All we need to compute BM25 or a similar score is a dictionary with entries indicating `N_t` for each term. For overall ranking, we might also keep an ordered list of historical scores (with respect to all terms, not per term scores).
We can compute relevance using the current document and `N_t`. To compute rank we binary search in the list to insert the score of the current document.
The table above compares online filtering with and without use of historical information.
We haven't explained the last row of the above table yet.
Historical Training Examples
In the filtering setting it is likely that some examples of relevant documents are already known.
For example, before we start filtering medical papers related to cardiac surgery, we probably have some known examples of papers on this subject.
Such examples are known as training examples or labeled data.
In machine learning, building a classifier using labeled data is known as supervised learning.
Using BM25 relevance feedback is an example of how we could build such a classifier.
I.e., we could look at the `r` known relevant documents, select the top `m` term scores with respect to these documents, say `m=20` and then augment our original query with these terms.
This was used to produce the last row of results from the previous slide for the query we had last day using TREC45 data.
Quiz
Which of the following is true?
Yarn is the name of the Hadoop file system.
Categorization is the process of labeling documents to satisfy some information need.
Filtering is another name for ranking.
Language Categorization - Filtering
Two common tasks associated with documents and the language they are written in are:
Categorization: Given a document `d` and a set of possible categories, identify the category to which `d` belongs.
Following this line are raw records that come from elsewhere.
theorem Dev.blitDoze_sound {d : Dev} (h : d.Sound) : (Dev.blitDoze d).Sound := by
  unfold Dev.blitDoze
  try dsimp only
  repeat' first
    | with_reducible assumption
    | with_reducible apply Dev.blitAbort_sound
    | with_reducible apply Dev.setBlt_sound
    | with_reducible apply Dev.bltShow_sound
    | with_reducible apply Dev.blitEnd_sound
    | with_reducible apply Dev.Sound.foldl
    | (intro _; intros; try dsimp only)

theorem Dev.plainLadders_sound {d : Dev} (h : d.Sound) (reader : Nat) (fails : List Nat) : (Dev.plainLadders d reader fails).Sound := by
  unfold Dev.plainLadders
  try dsimp only
  repeat' first
    | with_reducible assumption
    | with_reducible apply Dev.blockFailed_sound
    | with_reducible apply Dev.Sound.foldl
    | simp only [Dev.Sound.keepSdp]
    | (intro _; intros; try dsimp only)

theorem Dev.blitMayRead_sound {d : Dev} (hk : d.Sound) (r : BlitRun) (b : BlitD) (lo hi : Nat) (bad : List Nat) : (Dev.blitMayRead d r b lo hi bad).2.Sound := by
  unfold Dev.blitMayRead
  try dsimp only
  repeat' first
    | with_reducible assumption
    | with_reducible apply Dev.blitWake_sound
    | with_reducible apply Dev.plainLadders_sound
    | with_reducible apply Dev.setBlt_sound
    | with_reducible apply Dev.Sound.ite
    | with_reducible apply Dev.Sound.ite_snd
    | with_reducible apply Dev.Sound.foldl
    | simp only [Dev.Sound.keep]
    | simp only [Dev.Sound.keepSdp]
    | (intro _; intros; try dsimp only)
    | dsimp only
    | (split; all_goals try dsimp only)

theorem Dev.blitComplete_sound {d : Dev} (h : d.Sound) (bad : List Nat) : (Dev.blitComplete d bad).Sound := by
  unfold Dev.blitComplete
  try dsimp only
  repeat' first
    | with_reducible assumption
    | with_reducible apply Dev.blitMayRead_sound
    | with_reducible apply Dev.blitLand_sound
    | with_reducible apply Dev.setBlt_sound
    | with_reducible apply Dev.blitMark_sound
    | with_reducible apply Dev.fenceAdvance_sound
    | with_reducible apply Dev.blitEnd_sound
    | with_reducible apply Dev.blitPoisoned_sound
    | with_reducible apply Dev.haltedNow_sound
    | with_reducible apply Dev.bltShow_sound
    | with_reducible apply Dev.Sound.ite
    | with_reducible apply Dev.Sound.ite_snd
    | with_reducible apply Dev.Sound.foldl
    | simp only [Dev.Sound.keep]
    | simp only [Dev.Sound.keepSdp]
    | (intro _; intros; try dsimp only)
    | dsimp only
    | (split; all_goals try dsimp only)

theorem Dev.blitStart_sound {d : Dev} (h : d.Sound) : (Dev.blitStart d).Sound := by
  unfold Dev.blitStart
  try dsimp only
  repeat' first
    | with_reducible assumption
    | with_reducible apply Dev.setBlt_sound
    | with_reducible apply Dev.blitEnd_sound
    | with_reducible apply Dev.count_sound
    | with_reducible apply Dev.bltShow_sound
    | with_reducible apply Dev.Sound.ite
    | (intro _; intros; try dsimp only)
    | (split; all_goals try dsimp only)

theorem Dev.writeBltCtrl_sound {d : Dev} (h : d.Sound) (v : Nat) : (Dev.writeBltCtrl d v).Sound := by
  unfold Dev.writeBltCtrl
  try dsimp only
  repeat' first
    | with_reducible assumption
    | with_reducible apply Dev.bltShow_sound
    | with_reducible apply Dev.haltedNow_sound
    | with_reducible apply Dev.genericWrite_sound

theorem Dev.watermark_sound {d : Dev} (h : d.Sound) (bad : List Nat) : (Dev.watermark d bad).Sound := by
  unfold Dev.watermark
  try dsimp only
  repeat' first
    | with_reducible assumption
    | with_reducible apply Dev.blitMayRead_sound
    | with_reducible apply Dev.blitLand_sound
    | with_reducible apply Dev.setBlt_sound
    | with_reducible apply Dev.blitMark_sound
    | with_reducible apply Dev.Sound.ite
    | with_reducible apply Dev.Sound.ite_snd
    | with_reducible apply Dev.Sound.foldl
    | simp only [Dev.Sound.keep]
    | simp only [Dev.Sound.keepSdp]
    | (intro _; intros; try dsimp only)
    | dsimp only
    | (split; all_goals try dsimp only)

theorem Dev.bounceDone_sound {d : Dev} (h : d.Sound) (bad : List Nat) : (Dev.bounceDone d bad).Sound := by
  unfold Dev.bounceDone
  try dsimp only
  repeat' first
    | with_reducible assumption
    | with_reducible apply Dev.blitMayRead_sound
    | with_reducible apply Dev.setBlt_sound
    | with_reducible apply Dev.bltShow_sound
    | with_reducible apply Dev.Sound.ite
    | with_reducible apply Dev.Sound.ite_snd
    | with_reducible apply Dev.Sound.foldl
    | simp only [Dev.Sound.keep]
    | simp only [Dev.Sound.keepSdp]
    | (intro _; intros; try dsimp only)
    | dsimp only
    | (split; all_goals try dsimp only)

/-! ### Coach -/

theorem Dev.onCoach_sound {d : Dev} (h : d.Sound) (p : Nat) (key : Nat) (f : Dev → Dev) (hf : ∀ d, d.Sound → (f d).Sound) : (Dev.onCoach d p key f).Sound := by
  unfold Dev.onCoach
  try dsimp only
  repeat' first
    | with_reducible assumption
    | with_reducible apply Dev.onWrite_sound
    | with_reducible apply Dev.Sound.ite
    | (intro _; intros; try dsimp only)

theorem Dev.commitApply_sound {d : Dev} (h : d.Sound) (p : Nat) (eff : Nat) : (Dev.commitApply d p eff).Sound := by
  unfold Dev.commitApply
  try dsimp only
  repeat' first
    | with_reducible assumption
    | with_reducible apply Dev.setReg_sound
    | with_reducible apply Dev.setCoach_sound
    | with_reducible apply Dev.controlWritten_sound
    | with_reducible apply Dev.count_sound
    | with_reducible apply Dev.setFld_sound
    | with_reducible apply Dev.Sound.foldl
    | (intro _; intros; try dsimp only)

theorem Dev.writeCommit_sound {d : Dev} (hk : d.Sound) (p v : Nat) (ecc : ShadowEcc) : (Dev.writeCommit d p v ecc).Sound := by
  unfold Dev.writeCommit
  try dsimp only
  repeat' first
    | with_reducible assumption
    | with_reducible apply Dev.genericWrite_sound
    | with_reducible apply Dev.shadowChecked_sound
    | with_reducible apply Dev.admRefused_sound
    | with_reducible apply Dev.refuse_sound
    | with_reducible apply Dev.setCoach_sound
    | with_reducible apply Dev.setFld_sound
    | with_reducible apply Dev.lullExit_sound
    | with_reducible apply Dev.commitApply_sound
    | with_reducible apply Dev.updateAdm_sound
    | with_reducible apply Dev.Sound.ite
    | with_reducible apply Dev.Sound.ite_snd
    | with_reducible apply Dev.Sound.foldl
    | simp only [Dev.Sound.keep]
    | simp only [Dev.Sound.keepSdp]
    | (intro _; intros; try dsimp only)
    | dsimp only
    | (split; all_goals try dsimp only)

theorem Dev.coachBegin_sound {d : Dev} (h : d.Sound) (p : Nat) (r : StrokeRun) (ss : List Stop) : (Dev.coachBegin d p r ss).Sound := by
  unfold Dev.coachBegin
  try dsimp only
  repeat' first
    | with_reducible assumption
    | with_reducible apply Dev.setCoach_sound
    | with_reducible apply Dev.Sound.ite
    | (intro _; intros; try dsimp only)

theorem Dev.coachSource_sound {d : Dev} (h : d.Sound) (p : Nat) (k : Nat) : (Dev.coachSource d p k).Sound := by
  unfold Dev.coachSource
  try dsimp only
  repeat' first
    | with_reducible assumption
    | with_reducible apply Dev.raise_sound

theorem Dev.publishSlack_sound {d : Dev} (h : d.Sound) (p : Nat) (ns : Nat) : (Dev.publishSlack d p ns).Sound := by
  unfold Dev.publishSlack
  try dsimp only
  repeat' first
    | with_reducible assumption
    | with_reducible apply Dev.setReg_sound
    | with_reducible apply Dev.coachSource_sound
    | with_reducible apply Dev.count_sound
    | with_reducible apply Dev.setFlag_sound
    | with_reducible apply Dev.Sound.ite
    | (intro _; intros; try dsimp only)

theorem Dev.writeChainId_sound {d : Dev} (h : d.Sound) (p : Nat) (v : Nat) : (Dev.writeChainId d p v).Sound := by
  unfold Dev.writeChainId
  try dsimp only
  repeat' first
    | with_reducible assumption
    | with_reducible apply Dev.refuse_sound
    | with_reducible apply Dev.genericWrite_sound
    | with_reducible apply Dev.Sound.ite
    | (intro _; intros; try dsimp only)

theorem Dev.commitDrop_sound {d : Dev} (h : d.Sound) (p : Nat) : (Dev.commitDrop d p).Sound := by
  unfold Dev.commitDrop
  try dsimp only
  repeat' first
    | with_reducible assumption
    | with_reducible apply Dev.setCoach_sound
    | with_reducible apply Dev.refuse_sound
    | with_reducible apply Dev.setFld_sound

theorem Dev.underrun_sound {d : Dev} (h : d.Sound) (p : Nat) (stroke : Nat) (q : Parcel) : (Dev.underrun d p stroke q).Sound := by
  unfold Dev.underrun
  try dsimp only
  repeat' first
    | with_reducible assumption
    | with_reducible apply Dev.setCoach_sound
    | with_reducible apply Dev.mapParcel_sound
    | with_reducible apply Dev.count_sound
    | with_reducible apply Dev.coachSource_sound
    | with_reducible apply Dev.setFlag_sound
    | with_reducible apply Dev.Sound.ite
    | (intro _; intros; try dsimp only)

theorem Dev.coachBytes_sound {d : Dev} (hk : d.Sound) (p : Nat) (bs : List Byte) : (Dev.coachBytes d p bs).Sound := by
  unfold Dev.coachBytes
  try dsimp only
  repeat' first
    | with_reducible assumption
    | with_reducible apply Dev.freshNat_sound
    | with_reducible apply Dev.setCoach_sound
    | with_reducible apply Dev.sendLevels_sound
    | with_reducible apply Dev.Sound.ite
    | with_reducible apply Dev.Sound.ite_snd
    | with_reducible apply Dev.Sound.foldl
    | with_reducible apply Dev.Sound.foldl_fst
    | simp only [Dev.Sound.keep]
    | simp only [Dev.Sound.keepSdp]
    | (intro _; intros; try dsimp only)
    | dsimp only
    | (split; all_goals try dsimp only)

theorem Dev.coachFrame_sound {d : Dev} (h : d.Sound) (p : Nat) (type_ : Nat) (flags : Nat) (stop : Nat) (depth : Nat) (stroke : Nat) (line : Nat) (x : Nat) (count : Nat) (payload : List Byte) : (Dev.coachFrame d p type_ flags stop depth stroke line x count payload).Sound := by
  unfold Dev.coachFrame
  try dsimp only
  repeat' first
    | with_reducible assumption
    | with_reducible apply Dev.setCoach_sound
    | with_reducible apply Dev.count_sound
    | with_reducible apply Dev.emit_sound
    | with_reducible apply Dev.coachBytes_sound
    | with_reducible apply Dev.Sound.ite
    | with_reducible apply Dev.Sound.ite_snd
    | with_reducible apply Dev.Sound.foldl
    | simp only [Dev.Sound.keep]
    | simp only [Dev.Sound.keepSdp]
    | (intro _; intros; try dsimp only)
    | dsimp only
    | (split; all_goals try dsimp only)

theorem Dev.witnessEnd_sound {d : Dev} (h : d.Sound) (p : Nat) (stroke : Nat) (c : Coach) (w : Nat × Nat × Nat × Nat) : (Dev.witnessEnd d p stroke c w).Sound := by
  unfold Dev.witnessEnd
  try dsimp only
  repeat' first
    | with_reducible assumption
    | with_reducible apply Dev.count_sound
    | with_reducible apply Dev.setFlag_sound
    | with_reducible apply Dev.setReg_sound
    | with_reducible apply Dev.coachSource_sound
    | with_reducible apply Dev.Sound.ite
    | (intro _; intros; try dsimp only)
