-- ==== Sys2Proof/Laws/SoundJoined.lean ====
section
/-! SUPPORT. What keeps a device sound: the twin, the trunk and strokes. -/

set_option linter.unusedTactic false
set_option linter.unreachableTactic false
set_option linter.unusedSimpArgs false
set_option linter.unusedVariables false

namespace Sys2Proof.Machine

theorem Dev.readsAcked_sound {d : Dev} (hk : d.Sound) : (Dev.readsAcked d).Sound := by
  unfold Dev.readsAcked
  try dsimp only
  repeat' first
    | with_reducible assumption
    | with_reducible apply Dev.commitRead_sound
    | with_reducible apply Dev.flpEdge_sound
    | with_reducible apply Dev.Sound.ite
    | with_reducible apply Dev.Sound.ite_snd
    | with_reducible apply Dev.Sound.foldl
    | simp only [Dev.Sound.keep]
    | simp only [Dev.Sound.keepSdp]
    | (intro _; intros; try dsimp only)
    | dsimp only
    | (split; all_goals try dsimp only)

/-! ### Twin -/

theorem Dev.twnAck_sound {d : Dev} (h : d.Sound) (ack : Nat) : (Dev.twnAck d ack).Sound := by
  unfold Dev.twnAck
  try dsimp only
  repeat' first
    | with_reducible assumption
    | with_reducible apply Dev.trkRelease_sound
    | with_reducible apply Dev.readsAcked_sound
    | with_reducible apply Dev.Sound.ite
    | with_reducible apply Dev.Sound.ite_snd
    | with_reducible apply Dev.Sound.foldl
    | simp only [Dev.Sound.keep]
    | simp only [Dev.Sound.keepSdp]
    | (intro _; intros; try dsimp only)
    | dsimp only
    | (split; all_goals try dsimp only)

theorem Dev.setLane_sound {d : Dev} (h : d.Sound) (p : Nat) (x : Nat) : (Dev.setLane d p x).Sound := by
  unfold Dev.setLane
  try dsimp only
  repeat' first
    | with_reducible assumption
    | with_reducible apply Dev.emit_sound
    | with_reducible apply Dev.setFld_sound
    | with_reducible apply Dev.Sound.ite
    | with_reducible apply Dev.Sound.ite_snd
    | with_reducible apply Dev.Sound.foldl
    | simp only [Dev.Sound.keep]
    | simp only [Dev.Sound.keepSdp]
    | (intro _; intros; try dsimp only)
    | dsimp only
    | (split; all_goals try dsimp only)

theorem Dev.comparisonsEnd_sound {d : Dev} (h : d.Sound) : (Dev.comparisonsEnd d).Sound := by
  unfold Dev.comparisonsEnd
  try dsimp only
  repeat' first
    | with_reducible assumption
    | with_reducible apply Dev.comparisonEnd_sound
    | with_reducible apply Dev.Sound.ite
    | with_reducible apply Dev.Sound.foldl
    | (intro _; intros; try dsimp only)

theorem Dev.twnTo_sound {d : Dev} (h : d.Sound) (x : Nat) : (Dev.twnTo d x).Sound := by
  unfold Dev.twnTo
  try dsimp only
  repeat' first
    | with_reducible assumption
    | with_reducible apply Dev.setFld_sound
    | with_reducible apply Dev.raise_sound
    | with_reducible apply Dev.twnEvent_sound
    | with_reducible apply Dev.Sound.ite
    | (intro _; intros; try dsimp only)

theorem Dev.setStandby_sound {d : Dev} (h : d.Sound) (on : Bool) : (Dev.setStandby d on).Sound := by
  unfold Dev.setStandby
  try dsimp only
  repeat' first
    | with_reducible assumption
    | with_reducible apply Dev.Sound.ite
    | with_reducible apply Dev.Sound.ite_snd
    | with_reducible apply Dev.Sound.foldl
    | simp only [Dev.Sound.keep]
    | simp only [Dev.Sound.keepSdp]
    | (intro _; intros; try dsimp only)
    | dsimp only
    | (split; all_goals try dsimp only)

theorem Dev.standbyDue_sound {d : Dev} (h : d.Sound) : (Dev.standbyDue d).Sound := by
  unfold Dev.standbyDue
  try dsimp only
  repeat' first
    | with_reducible assumption
    | with_reducible apply Dev.Sound.ite
    | simp only [Dev.Sound.keepSdp]
    | (intro _; intros; try dsimp only)

theorem Dev.pairEnded_sound {d : Dev} (h : d.Sound) : (Dev.pairEnded d).Sound := by
  unfold Dev.pairEnded
  try dsimp only
  repeat' first
    | with_reducible assumption
    | with_reducible apply Dev.trkRelease_sound
    | with_reducible apply Dev.repairFailed_sound
    | with_reducible apply Dev.Sound.foldl
    | (intro _; intros; try dsimp only)
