theorem Dev.writeSipCtrl_sound {d : Dev} (h : d.Sound) (p : Nat) (v : Nat) : (Dev.writeSipCtrl d p v).Sound := by
  unfold Dev.writeSipCtrl
  try dsimp only
  repeat' first
    | with_reducible assumption
    | with_reducible apply Dev.genericWrite_sound
    | with_reducible apply Dev.sipReset_sound
    | with_reducible apply Dev.sipUp_sound
    | with_reducible apply Dev.refuse_sound
    | with_reducible apply Dev.sipRetrain_sound
    | with_reducible apply Dev.Sound.ite
    | (intro _; intros; try dsimp only)

theorem Dev.tsfPop_sound {d : Dev} (h : d.Sound) (p : Nat) (ecc : Ecc) : (Dev.tsfPop d p ecc).2.Sound := by
  unfold Dev.tsfPop
  try dsimp only
  repeat' first
    | with_reducible assumption
    | with_reducible apply Dev.setReg_sound
    | with_reducible apply Dev.setFlag_sound
    | with_reducible apply Dev.secdedCorrected_sound
    | with_reducible apply Dev.count_sound
    | with_reducible apply Dev.freshBytes_sound
    | with_reducible apply Dev.secdedBad_sound
    | with_reducible apply Dev.setSip_sound
    | with_reducible apply Dev.Sound.ite
    | with_reducible apply Dev.Sound.ite_snd
    | with_reducible apply Dev.Sound.foldl
    | simp only [Dev.Sound.keep]
    | simp only [Dev.Sound.keepSdp]
    | (intro _; intros; try dsimp only)
    | dsimp only
    | (split; all_goals try dsimp only)

theorem Dev.writeSipRing_sound {d : Dev} (h : d.Sound) (p : Nat) (v : Nat) : (Dev.writeSipRing d p v).Sound := by
  unfold Dev.writeSipRing
  try dsimp only
  repeat' first
    | with_reducible assumption
    | with_reducible apply Dev.refuse_sound
    | with_reducible apply Dev.ringUnbind_sound
    | with_reducible apply Dev.ringBind_sound
    | with_reducible apply Dev.genericWrite_sound
    | with_reducible apply Dev.Sound.ite
    | (intro _; intros; try dsimp only)

theorem Dev.frameLanded_sound {d : Dev} (h : d.Sound) (p : Nat) (j : Nat) : (Dev.frameLanded d p j).Sound := by
  unfold Dev.frameLanded
  try dsimp only
  repeat' first
    | with_reducible assumption
    | with_reducible apply Dev.rxDrain_sound
    | with_reducible apply Dev.setCtx_sound
    | with_reducible apply Dev.setReg_sound
    | with_reducible apply Dev.ctxEvent_sound
    | with_reducible apply Dev.count_sound
    | with_reducible apply Dev.plateAdvance_sound
    | with_reducible apply Dev.fenceAdvance_sound
    | with_reducible apply Dev.sipSource_sound
    | with_reducible apply Dev.Sound.ite
    | with_reducible apply Dev.Sound.ite_snd
    | with_reducible apply Dev.Sound.foldl
    | simp only [Dev.Sound.keep]
    | simp only [Dev.Sound.keepSdp]
    | (intro _; intros; try dsimp only)
    | dsimp only
    | (split; all_goals try dsimp only)

theorem Dev.txDone_sound {d : Dev} (h : d.Sound) (p : Nat) : (Dev.txDone d p).Sound := by
  unfold Dev.txDone
  try dsimp only
  repeat' first
    | with_reducible assumption
    | with_reducible apply Dev.count_sound
    | with_reducible apply Dev.setSip_sound
    | with_reducible apply Dev.pushStamp_sound
    | with_reducible apply Dev.ringComplete_sound
    | with_reducible apply Dev.Sound.ite
    | (intro _; intros; try dsimp only)
    | (split; all_goals try dsimp only)

theorem Dev.onStream_sound {d : Dev} (h : d.Sound) (p : Nat) (key : Nat) (f : Dev → Dev) (hf : ∀ d, d.Sound → (f d).Sound) : (Dev.onStream d p key f).Sound := by
  unfold Dev.onStream
  try dsimp only
  repeat' first
    | with_reducible assumption
    | with_reducible apply Dev.onWrite_sound
    | with_reducible apply Dev.Sound.ite
    | (intro _; intros; try dsimp only)

theorem Dev.slowEntry_sound {d : Dev} (h : d.Sound) (p : Nat) (tx : Bool) : (Dev.slowEntry d p tx).Sound := by
  unfold Dev.slowEntry
  try dsimp only
  repeat' first
    | with_reducible assumption
    | with_reducible apply Dev.ringBind_sound
    | with_reducible apply Dev.ringFetch_sound
    | with_reducible apply Dev.ringReject_sound
    | with_reducible apply Dev.ringTake_sound
    | with_reducible apply Dev.plainReads_sound
    | with_reducible apply Dev.setSip_sound
    | with_reducible apply Dev.emit_sound
    | with_reducible apply Dev.Sound.ite
    | with_reducible apply Dev.Sound.ite_snd
    | with_reducible apply Dev.Sound.foldl
    | simp only [Dev.Sound.keep]
    | simp only [Dev.Sound.keepSdp]
    | (intro _; intros; try dsimp only)
    | dsimp only
    | (split; all_goals try dsimp only)

theorem Dev.bridgeDown_sound {d : Dev} (h : d.Sound) : (Dev.bridgeDown d).Sound := by
  unfold Dev.bridgeDown
  try dsimp only
  repeat' first
    | with_reducible assumption
    | with_reducible apply Dev.setFlag_sound
    | with_reducible apply Dev.raise_sound
    | with_reducible apply Dev.depLog_sound

theorem Dev.bar2Far_sound {d : Dev} (h : d.Sound) (write : Bool) : (Dev.bar2Far d write).Sound := by
  unfold Dev.bar2Far
  try dsimp only
  repeat' first
    | with_reducible assumption
    | with_reducible apply Dev.freshNat_sound
    | with_reducible apply Dev.farError_sound

theorem Dev.bar2Write_sound {d : Dev} (h : d.Sound) (off : Nat) (bs : List Byte) (bad : List Nat) : (Dev.bar2Write d off bs bad).Sound := by
  unfold Dev.bar2Write
  try dsimp only
  repeat' first
    | with_reducible assumption
    | with_reducible apply Dev.freshNat_sound
    | with_reducible apply Dev.busError_sound
    | with_reducible apply Dev.bar2Far_sound
    | with_reducible apply Dev.memStore_sound
    | with_reducible apply Dev.Sound.ite
    | with_reducible apply Dev.Sound.ite_snd
    | with_reducible apply Dev.Sound.foldl
    | simp only [Dev.Sound.keep]
    | simp only [Dev.Sound.keepSdp]
    | (intro _; intros; try dsimp only)
    | dsimp only
    | (split; all_goals try dsimp only)

theorem Dev.writeAperture_sound {d : Dev} (h : d.Sound) (v : Nat) : (Dev.writeAperture d v).Sound := by
  unfold Dev.writeAperture
  try dsimp only
  repeat' first
    | with_reducible assumption
    | with_reducible apply Dev.refuse_sound
    | with_reducible apply Dev.genericWrite_sound
    | with_reducible apply Dev.Sound.ite
    | (intro _; intros; try dsimp only)

theorem Dev.resetKeyBroken_sound {d : Dev} (h : d.Sound) : (Dev.resetKeyBroken d).Sound := by
  unfold Dev.resetKeyBroken
  try dsimp only
  repeat' first
    | with_reducible assumption
    | with_reducible apply Dev.refuse_sound
    | with_reducible apply Dev.setReg_sound

theorem Dev.bar2Read_sound {d : Dev} (h : d.Sound) (off : Nat) (n : Nat) (bad : List Nat) : (Dev.bar2Read d off n bad).Sound := by
  unfold Dev.bar2Read
  try dsimp only
  repeat' first
    | with_reducible assumption
    | with_reducible apply Dev.emit_sound
    | with_reducible apply Dev.bar2Far_sound
    | with_reducible apply Dev.memWake_sound
    | with_reducible apply Dev.failBlocks_sound
    | with_reducible apply Dev.count_sound
    | with_reducible apply Dev.depLog_sound
    | with_reducible apply Dev.Sound.ite
    | with_reducible apply Dev.Sound.ite_snd
    | with_reducible apply Dev.Sound.foldl
    | simp only [Dev.Sound.keep]
    | simp only [Dev.Sound.keepSdp]
    | (intro _; intros; try dsimp only)
    | dsimp only
    | (split; all_goals try dsimp only)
Related to this is Category Ranking: rank the category according to how likely the document belongs to that category.
Filtering: Given a category `c` determine which documents belong to this category. Related to this is document ranking list the documents in order of the likelihood of belong to the category.
The book's authors used the random link feature of Wikiepdia to collect 8012 articles from each of 60 languages from Wikipedia.
They then extracted the first 50 bytes of text from each article as snippet messages.
They used 4000 snippets for training and 4012 for categorization and filtering.
To do filtering, each language was treated as a separate topic. Snippets were 4-grammed and training snippets grams were used as query terms in BM25 document ranking for test documents.
The graph above shows the results of this document ranking experiment.
Language Categorization - Categorization
To perform categorization we have to rank languages instead of documents.
To do this we use the relevance scores from the document ranking.
Given a document `d` and a language `l`, let `s(d,l)` be the relevance score for `d` in the document ranking for `l`.
Given two language `l_1` and `l_2` we assume if `s(d,l_1) > s(d,l_2)` that `d` is more likely to be written in `l_1` than `l_2`.
The table above shows the complete ordering of BM25 scores for each language for a snippet of German text.
In this setting P@1 is most commonly called accuracy. This indicates the proportion of documents for which the correct category was ranked first.
MAP scores in this setting are equal to Mean Reciprical Rank (MRR) scores because there is exactly one relevant result per ranking.
For a single topic, reciprocol rank is defined as `\R\R=1/r` where `r` is the rank of the first and only relevant result. In the case `AP = P`@`r =1/r`.
Summary statistics are often expresed as either micro-averages which are computed over all documents without regard to category or macro-averages which are an average of summary measures computed for each category.
For the accuracy and the language categorization tests just considered both of these scores were 0.79. For MRR, the scores were 0.860 and 0.857 respectively.